-- ==== Sys2Proof/Machine/Links.lean ====
section
/-! DEFINITION. The events of the Link Controllers (chapter 8): training, HELLO, receiving, the quiet
timer, credits and sending. -/

namespace Sys2Proof.Machine

/-- TRAINING_TIMER_EXPIRY: in TRAINING another HELLO marked CALL is sent and the timer starts again
(R143). The timer runs in TRAINING alone; in any other state the event does not occur. -/
def execTrainingTimerExpiry (l : LinkNo) (s : State) : Host.Outcome State Fault Refusal :=
  if s.links[l].state = .training ∧ s.links[l].trainingTimer then
    .next (s.modLink l fun k => ({ k with trainingTimer := true } : Link).emit (.hello (linkRole l) .call))
  else .next s

/-- HELLO_IN_TRAINING: a HELLO is received on a link in TRAINING (R144). -/
def execHelloInTraining (l : LinkNo) (bytes : List Byte) (s : State) : Host.Outcome State Fault Refusal :=
  if s.links[l].state = .training then .next (s.receiveBytes l bytes) else .next s

/-- HELLO_IN_UP: a HELLO is received on a link in UP (R145). -/
def execHelloInUp (l : LinkNo) (bytes : List Byte) (s : State) : Host.Outcome State Fault Refusal :=
  if s.links[l].state = .up then .next (s.receiveBytes l bytes) else .next s

/-- FRAME_RECEIVE: a frame is received on a link in any state (R146, R149). -/
def execFrameReceive (l : LinkNo) (bytes : List Byte) (s : State) : Host.Outcome State Fault Refusal :=
  .next (s.receiveBytes l bytes)

/-- QUIET_TIMER_EXPIRY: a FAULTED link enters TRAINING when auto-retrain is yes, and else waits (R158). -/
def execQuietTimerExpiry (l : LinkNo) (s : State) : Host.Outcome State Fault Refusal :=
  if s.links[l].state = .faulted ∧ s.links[l].quietTimer then
    if s.links[l].record.autoRetrain then .next (s.modLink l (Link.enterTraining l))
    else .next (s.modLink l fun k => { k with quietTimer := false })
  else .next s

/-- CREDIT_REFRESH: 1 ms has passed without a CREDIT frame leaving; one is placed unless one waits
(R153). -/
def execCreditRefresh (l : LinkNo) (s : State) : Host.Outcome State Fault Refusal :=
  if s.isUp l then .next (s.modLink l Link.placeCredit) else .next s

/-- FRAME_TRANSMIT: the first frame of the transmit list leaves, a CREDIT frame with the grant count as
it then stands (R152, R160); after the RESPONSE to a RESET_LINK of its own link the reset is taken
(R159). -/
def execFrameTransmit (l : LinkNo) (s : State) : Host.Outcome State Fault Refusal :=
  if s.isUp l then
    match s.links[l].transmit with
    | [] => .next s
    | q :: rest =>
      let left := s.modLink l fun k => ({ k with transmit := rest } : Link).emit q.frame
      .next (if q.thenReset then left.resetLinkNow l else left)
  else .next s

end Sys2Proof.Machine
end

- WHAT THE TASK REQUIRES -
When a line in the material above holds the word "isUp", copy that line.

- RESULT OF THE EXERCISE -
  if s.isUp l then .next (s.modLink l Link.placeCredit) else .next s
  if s.isUp l then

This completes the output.